-- ==== Sys2Proof/WellFormed.lean ====
section
/-!
DEFINITION. Well-formedness of what reaches the unit from outside as a plain number: a command word, an
operand of a written command, the operand of a `.W` form. A term of `Instr` carries its bytes in their
own type and 30_encoding.md R60 makes every one of them legal, so there is no ill-formed `Instr`.
-/

namespace Sys2Proof.WellFormed

/-- A number is a command word when it fits the 17 bits of format C (30_encoding.md R55, R58). -/
def commandNumber (w : Nat) : Bool := decide (w < 0x20000)

/-- A written operand is an integer 0..255 (30_encoding.md R63). -/
def operand (v : Nat) : Bool := decide (v ≤ 255)

/-- The operand of a `.W` form is an integer 0..65535 (30_encoding.md R64). -/
def rawOperand (v : Nat) : Bool := decide (v ≤ 65535)

end Sys2Proof.WellFormed
end

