-- ==== Sys2Proof/Laws/Decode.lean ====
section
/-!
SUPPORT. Joined words as numbers: the 16-bit `raw` of two bytes and the 17-bit word of an opcode and two
bytes. Claims about bits of a command word reduce to arithmetic through these.
-/

namespace Sys2Proof.Machine

/-- `raw = msb · 256 + lsb`: "the OR is the same as addition" (40_sxu.md R70). -/
theorem rawWord_toNat (m l : Byte) : (rawWord m l).toNat = m.toNat * 256 + l.toNat := by
  have h : (rawWord m l).toNat = m.toNat <<< 8 ||| l.toNat := BitVec.toNat_append m l
  rw [h, ← Nat.shiftLeft_add_eq_or_of_lt l.isLt, Nat.shiftLeft_eq]

/-- An opcode bit above two bytes, as a number. -/
theorem joined_toNat (o : BitVec 1) (m l : Byte) :
    (o ++ m ++ l : BitVec 17).toNat = o.toNat * 65536 + m.toNat * 256 + l.toNat := by
  have h : (o ++ m ++ l : BitVec 17).toNat = (o.toNat <<< 8 ||| m.toNat) <<< 8 ||| l.toNat :=
    (BitVec.toNat_append (o ++ m) l).trans (by rw [BitVec.toNat_append])
  rw [h, ← Nat.shiftLeft_add_eq_or_of_lt m.isLt, ← Nat.shiftLeft_add_eq_or_of_lt l.isLt,
    Nat.shiftLeft_eq, Nat.shiftLeft_eq]
  omega

/-- The low 16 bits of an opcode bit above two bytes are the two bytes joined. -/
theorem joined_low (o : BitVec 1) (m l : Byte) :
    (o ++ m ++ l : BitVec 17).extractLsb' 0 16 = rawWord m l := by
  apply BitVec.eq_of_toNat_eq
  have hm := m.isLt
  have hl := l.isLt
  rw [BitVec.extractLsb'_toNat, joined_toNat, rawWord_toNat]
  omega

/-- The bit above two bytes is the opcode bit. -/
theorem joined_top (o : BitVec 1) (m l : Byte) :
    (o ++ m ++ l : BitVec 17).extractLsb' 16 1 = o := by
  apply BitVec.eq_of_toNat_eq
  have hm := m.isLt
  have hl := l.isLt
  have ho := o.isLt
  rw [BitVec.extractLsb'_toNat, joined_toNat, Nat.shiftRight_eq_div_pow]
  omega

end Sys2Proof.Machine
end

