-- ==== Sys2Proof/Tests/Slice0.lean ====
section
/-!
SUPPORT. Small tests, each expected value taken from spec/ (95_test_vectors.md unless said otherwise),
and a named witness for the hypotheses of every obligation that has some.
-/

namespace Sys2Proof.Tests

open Sys2Proof.Machine

/-! ### Well-formedness: an ill-formed number for each check -/

theorem test_wf_command_too_wide : WellFormed.commandNumber 0x20000 = false := by decide
theorem test_wf_command_widest : WellFormed.commandNumber 0x1FFFF = true := by decide
theorem test_wf_operand_too_big : WellFormed.operand 256 = false := by decide
theorem test_wf_operand_biggest : WellFormed.operand 255 = true := by decide
theorem test_wf_raw_too_big : WellFormed.rawOperand 65536 = false := by decide
theorem test_wf_raw_biggest : WellFormed.rawOperand 65535 = true := by decide

/-! ### Decoding: words written out bit by bit from 30_encoding.md R57, `OP mmmmmmmm llllllll` -/

/-- `0 00011111 11111111` is `RAW2MS2 0x1F, 0xFF`. -/
theorem test_decode_raw2ms2 : decode 0b00001111111111111#17 = .raw2ms2 0x1F#8 0xFF#8 := by decide
/-- `1 10101011 11001101` is `RAW2MMS2 0xAB, 0xCD`. -/
theorem test_decode_raw2mms2 : decode 0b11010101111001101#17 = .raw2mms2 0xAB#8 0xCD#8 := by decide
theorem test_encode_raw2ms2 : encode (.raw2ms2 0x1F#8 0xFF#8) = 0x01FFF#17 := by decide
theorem test_encode_raw2mms2 : encode (.raw2mms2 0xAB#8 0xCD#8) = 0x1ABCD#17 := by decide
theorem test_decode_rejects_wide : decodeNumber 0x20000 = .rejected .notACommandWord := by decide

/-! ### The datapath (95_test_vectors.md part 2) -/

theorem test_sxu_ignored_bit15 : sxu 0x80#8 0x01#8 = 0x0001#16 := by decide
theorem test_sxu_negative : sxu 0xAB#8 0xCD#8 = 0xEBCD#16 := by decide
/-- 40_sxu.md R84: the rows of `0x3FFF` and `0x2001`, by each form. -/
theorem test_sxu_forms :
    (signed14 0x3FFF#16, explicitForm 0x3FFF#16, xorForm 0x3FFF#16) = (-1, -1, -1) ∧
    (signed14 0x2001#16, explicitForm 0x2001#16, xorForm 0x2001#16) = (-8191, -8191, -8191) := by decide
theorem test_i2f_binary32 : i2f .binary32 0xEBCD#16 = 0xC5A19800#32 := by decide
theorem test_i2f_binary64 : i2f .binary64 0xE001#16 = 0xC0BFFF0000000000#64 := by decide
theorem test_facc2_binary32 : facc2 .binary32 0x1F76#16 = 0x3FFBB000#32 := by decide
theorem test_facc3_tie_binary32 : facc3 .binary32 0xFFFB#16 = 0xBC44220C#32 := by decide
theorem test_facc3_not_narrowed : facc3 .binary32 17#16 = 0x3D26B68B#32 := by decide
theorem test_facc3_tie_binary64 : facc3 .binary64 3#16 = 0x3F7D6B81D7DBF488#64 := by decide
theorem test_facc3_binary64 : facc3 .binary64 0xEBCD#16 = 0xC028C2C5FD21FF2E#64 := by decide
theorem test_prod_negative : prodOf 0xEBCD#16 = 0xFFFFFFFED1BE6525#64 := by decide
theorem test_ires_truncates : iresOf 0xFFFF#16 = 0xFFFFFFE9#32 := by decide
theorem test_ires_half_remainder : iresOf 4096#16 = 98066#32 := by decide

/-! ### One step -/

/-- The state an outcome reaches, if it reaches one. -/
def reached : Host.Outcome State Fault Refusal → Option State
  | .next t => some t
  | .fault _ => none
  | .refused _ => none

/-- The machine after reset with these actions of the host to come. -/
def withActions (as : List HostAction) : State := { State.reset with pending := as }

/-- The registers after program P1 (95_test_vectors.md part 3). -/
def afterP1 : State :=
  { State.reset with
    amt := 0x1FFF#16, facc := 0x419CE323#32, prod := 0x00000001DEC82947#64, ires := 0x0002FE0D#32,
    fv := 1#1, iv := 1#1 }

/-- P1 step 1. -/
theorem test_step_raw2ms2 : reached (step (State.reset.withFetchWord 24 0x01FFF)) =
    some { State.reset with amt := 0x1FFF#16, facc := 0x419CE323#32, fv := 1#1 } := by decide

/-- P2 step 4: the other path keeps its registers. -/
theorem test_step_raw2mms2 : reached (step (afterP1.withFetchWord 24 0x1ABCD)) =
    some { afterP1 with
      amt := 0xEBCD#16, prod := 0xFFFFFFFED1BE6525#64, ires := 0xFFFE1C64#32 } := by
  decide

/-- P1 step 1 on the machine at binary64: the bracketed image. -/
theorem test_step_binary64 : (stepAt { StateAt.reset .binary64 with
    pending := [.present 0x01FFF#17] }).heldFacc = some 0x40339C645288CE70#64 := by decide

/-- P4 step 4: the read gives `⊥`, not a number, and the run is faulted from there on. -/
theorem test_early_read :
    (reached (step (withActions [.readFacc]))).map (fun t => (t.readings, t.faulted, t.toRegs)) =
      some ([.facc none], true, State.reset.toRegs) := by decide

/-- P4 step 1: `STATUS` may be read at any time, and reading it is no fault. -/
theorem test_status_after_reset :
    (reached (step (withActions [.readStatus]))).map (fun t => (t.readings, t.faulted)) =
      some ([.status 0b00#2], false) := by decide

/-- P1: the reads after step 2. -/
theorem test_read_ires :
    (reached (step { afterP1 with pending := [.readIres] })).map (fun t => (t.readings, t.faulted)) =
      some ([.ires (some 196109#32)], false) := by decide

/-- P5 step 5: reset leaves no value behind. -/
theorem test_reset_step :
    (reached (step { afterP1 with pending := [.reset none] })).map
      (fun t => (t.status, t.heldAmt, t.heldFacc, t.heldProd, t.heldIres)) =
      some (0b00#2, none, none, none, none) := by decide

/-! ### The text form (30_encoding.md R63, R64; program P3) -/

theorem test_assemble_word_form : assembleLine
    ['R', 'A', 'W', '2', 'M', 'S', '2', '.', 'W', ' ', '0', 'x', 'F', 'F', 'F', 'B'] =
    .command (.raw2ms2 0xFF#8 0xFB#8) := by decide

theorem test_assemble_bytes_and_comment : assembleLine
    ['R', 'A', 'W', '2', 'M', 'M', 'S', '2', ' ', '0', 'b', '1', '1', ',', ' ', '2', '5', '5', ';', 'x'] =
    .command (.raw2mms2 3#8 255#8) := by decide

theorem test_assemble_out_of_range :
    assembleLine ['R', 'A', 'W', '2', 'M', 'S', '2', ' ', '2', '5', '6', ',', '0'] =
    .error .outOfRange := by decide

/-! ### Witnesses: the hypotheses of each obligation can be met -/

theorem test_reset_inv : State.reset.Inv := by
  simp [State.Inv, StateAt.Inv, StateAt.ReadingsInv, Regs.Inv]

/-- What the host is still going to do does not matter to the invariant. -/
theorem withActions_inv (as : List HostAction) : (withActions as).Inv := test_reset_inv

theorem witness_inRange_least : inRange (-8192#16) := by unfold inRange; decide
theorem witness_inRange_greatest : inRange 8191#16 := by unfold inRange; decide
theorem witness_inRange_zero : inRange 0#16 ∧ (0#16).toInt = 0 := by unfold inRange; decide
theorem witness_inRange_nonzero : inRange (-1#16) ∧ (-1#16) ≠ 0#16 := by unfold inRange; decide

/-- A state in which both results are held, and have been read, meets the invariant too. -/
theorem witness_inv_both_valid :
    ({ afterP1 with readings := [.facc (some 0x419CE323#32), .ires (some 0x0002FE0D#32)] } : State).Inv := by
  have hf : facc3 Config.fmt 8191#16 = 0x419CE323#32 := by decide
  have hp : prodOf 8191#16 = 0x00000001DEC82947#64 := by decide
  have hi : iresOf 8191#16 = 0x0002FE0D#32 := by decide
  refine ⟨⟨fun _ => witness_inRange_greatest, fun _ => ⟨8191#16, witness_inRange_greatest, hf.symm⟩,
    fun _ => ⟨8191#16, witness_inRange_greatest, hp.symm, hi.symm⟩⟩, ?_, ?_, ?_⟩
  · intro v hv
    have h : v = 0x419CE323#32 := by simpa using hv
    exact ⟨8191#16, witness_inRange_greatest, h.trans hf.symm⟩
  · intro v hv
    have h : v = 0x0002FE0D#32 := by simpa using hv
    exact ⟨8191#16, witness_inRange_greatest, h.trans hi.symm⟩
  · simp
···
▸ WORK INSTRUCTIONS
From the entries above, restate word for word the lines from the line containing "theorem joined_toNat (o" to the line containing "bytes joined. -/", both ends included, and nothing more.

▸ ANSWER SECTION
theorem joined_toNat (o : BitVec 1) (m l : Byte) :
    (o ++ m ++ l : BitVec 17).toNat = o.toNat * 65536 + m.toNat * 256 + l.toNat := by
  have h : (o ++ m ++ l : BitVec 17).toNat = (o.toNat <<< 8 ||| m.toNat) <<< 8 ||| l.toNat :=
    (BitVec.toNat_append (o ++ m) l).trans (by rw [BitVec.toNat_append])
  rw [h, ← Nat.shiftLeft_add_eq_or_of_lt m.isLt, ← Nat.shiftLeft_add_eq_or_of_lt l.isLt,
    Nat.shiftLeft_eq, Nat.shiftLeft_eq]
  omega

/-- The low 16 bits of an opcode bit above two bytes are the two bytes joined. -/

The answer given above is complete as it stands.